/-- Settles O54: each part of a step goes forward, and so does their sequence. -/
theorem stepNeverGoesBack : Obligations.StepNeverGoesBack := by
  intro s t hstep
  rcases step_cases hstep with ⟨-, rfl⟩ | ⟨-, k, -, rfl⟩ | ⟨-, k, p, -, rfl⟩ | ⟨-, d, -, htick⟩
  · exact State.ForwardTo.refl t
  · exact (State.ForwardTo.takeInput s).trans (.keyDelivered k _)
  · exact State.ForwardTo.takeInput s
  · have hread : s.ForwardTo (s.takeInput.setClock (s.clock + d)) := .readTime s (Nat.le_add_right _ _)
    rcases htick with ⟨-, rfl⟩ | ⟨-, -, u, hu, rfl⟩
    · exact hread.trans (.timerCheck _ _ _)
    · exact (hread.trans (.instrTick hu)).trans (.afterInstr _ u)

end Sys2Proof.Machine

/-! ## The unit of time (00_scope.md R4; log 1) -/

namespace Sys2Proof.Machine

/-- A run of calls reads and writes no time. -/
theorem drawCells_scaleTime (c : Nat) (cells : List (Nat × Nat)) (s : State) :
    drawCells cells (s.scaleTime c) = ((drawCells cells s).1.scaleTime c, (drawCells cells s).2) := by
  induction cells generalizing s with
  | nil => rfl
  | cons p cells ih =>
    have hfirst : collSetPixel p.1 p.2 true (s.scaleTime c) =
        ((collSetPixel p.1 p.2 true s).1.scaleTime c, (collSetPixel p.1 p.2 true s).2) := rfl
    simp only [drawCells, hfirst, ih]

theorem collIsKeyPressed_scaleTime (c : Nat) (key : Byte) (s : State) :
    collIsKeyPressed key (s.scaleTime c) =
      ((collIsKeyPressed key s).1.scaleTime c, (collIsKeyPressed key s).2) := by
  unfold collIsKeyPressed
  split <;> rfl

theorem raises_scaleTime (c : Nat) (s : State) (i : Instr) : (s.scaleTime c).raises i = s.raises i := by
  cases i <;> rfl

/-- Registers and memory read the same in any unit. -/
@[simp] theorem scaleTime_getV (c : Nat) (s : State) (r : Reg) : (s.scaleTime c).getV r = s.getV r := rfl

@[simp] theorem scaleTime_bytesAtI (c : Nat) (s : State) (n : Nat) :
    (s.scaleTime c).bytesAtI n = s.bytesAtI n := rfl

/-- No effect reads or writes a time (R24). -/
theorem effect_scaleTime (c : Nat) (s : State) (i : Instr) :
    (s.scaleTime c).effect i = (s.effect i).scaleTime c := by
  cases i
  case drw x y n =>
    simp only [State.effect, scaleTime_getV, scaleTime_bytesAtI, drawCells_scaleTime]
    rfl
  case skp | sknp =>
    simp only [State.effect, State.polled, scaleTime_getV, collIsKeyPressed_scaleTime]
    rfl
  case ldVxMi x =>
    have hv := loadRegs_v_congr (s := s) (u := s.scaleTime c) rfl ((regsUpTo x).zip (s.bytesAtI (x.val + 1)))
    simp only [State.effect, scaleTime_bytesAtI, hv]
    rfl
  all_goals rfl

### Task brief:
Give back exactly the lines running from the line containing "induction cells generalizing s with" through the end of the material above, both included, and nothing beyond them.

### Answer:
  induction cells generalizing s with
  | nil => rfl
  | cons p cells ih =>
    have hfirst : collSetPixel p.1 p.2 true (s.scaleTime c) =
        ((collSetPixel p.1 p.2 true s).1.scaleTime c, (collSetPixel p.1 p.2 true s).2) := rfl
    simp only [drawCells, hfirst, ih]

theorem collIsKeyPressed_scaleTime (c : Nat) (key : Byte) (s : State) :
    collIsKeyPressed key (s.scaleTime c) =
      ((collIsKeyPressed key s).1.scaleTime c, (collIsKeyPressed key s).2) := by
  unfold collIsKeyPressed
  split <;> rfl

theorem raises_scaleTime (c : Nat) (s : State) (i : Instr) : (s.scaleTime c).raises i = s.raises i := by
  cases i <;> rfl

/-- Registers and memory read the same in any unit. -/
@[simp] theorem scaleTime_getV (c : Nat) (s : State) (r : Reg) : (s.scaleTime c).getV r = s.getV r := rfl

@[simp] theorem scaleTime_bytesAtI (c : Nat) (s : State) (n : Nat) :
    (s.scaleTime c).bytesAtI n = s.bytesAtI n := rfl

/-- No effect reads or writes a time (R24). -/
theorem effect_scaleTime (c : Nat) (s : State) (i : Instr) :
    (s.scaleTime c).effect i = (s.effect i).scaleTime c := by
  cases i
  case drw x y n =>
    simp only [State.effect, scaleTime_getV, scaleTime_bytesAtI, drawCells_scaleTime]
    rfl
  case skp | sknp =>
    simp only [State.effect, State.polled, scaleTime_getV, collIsKeyPressed_scaleTime]
    rfl
  case ldVxMi x =>
    have hv := loadRegs_v_congr (s := s) (u := s.scaleTime c) rfl ((regsUpTo x).zip (s.bytesAtI (x.val + 1)))
    simp only [State.effect, scaleTime_bytesAtI, hv]
    rfl
  all_goals rfl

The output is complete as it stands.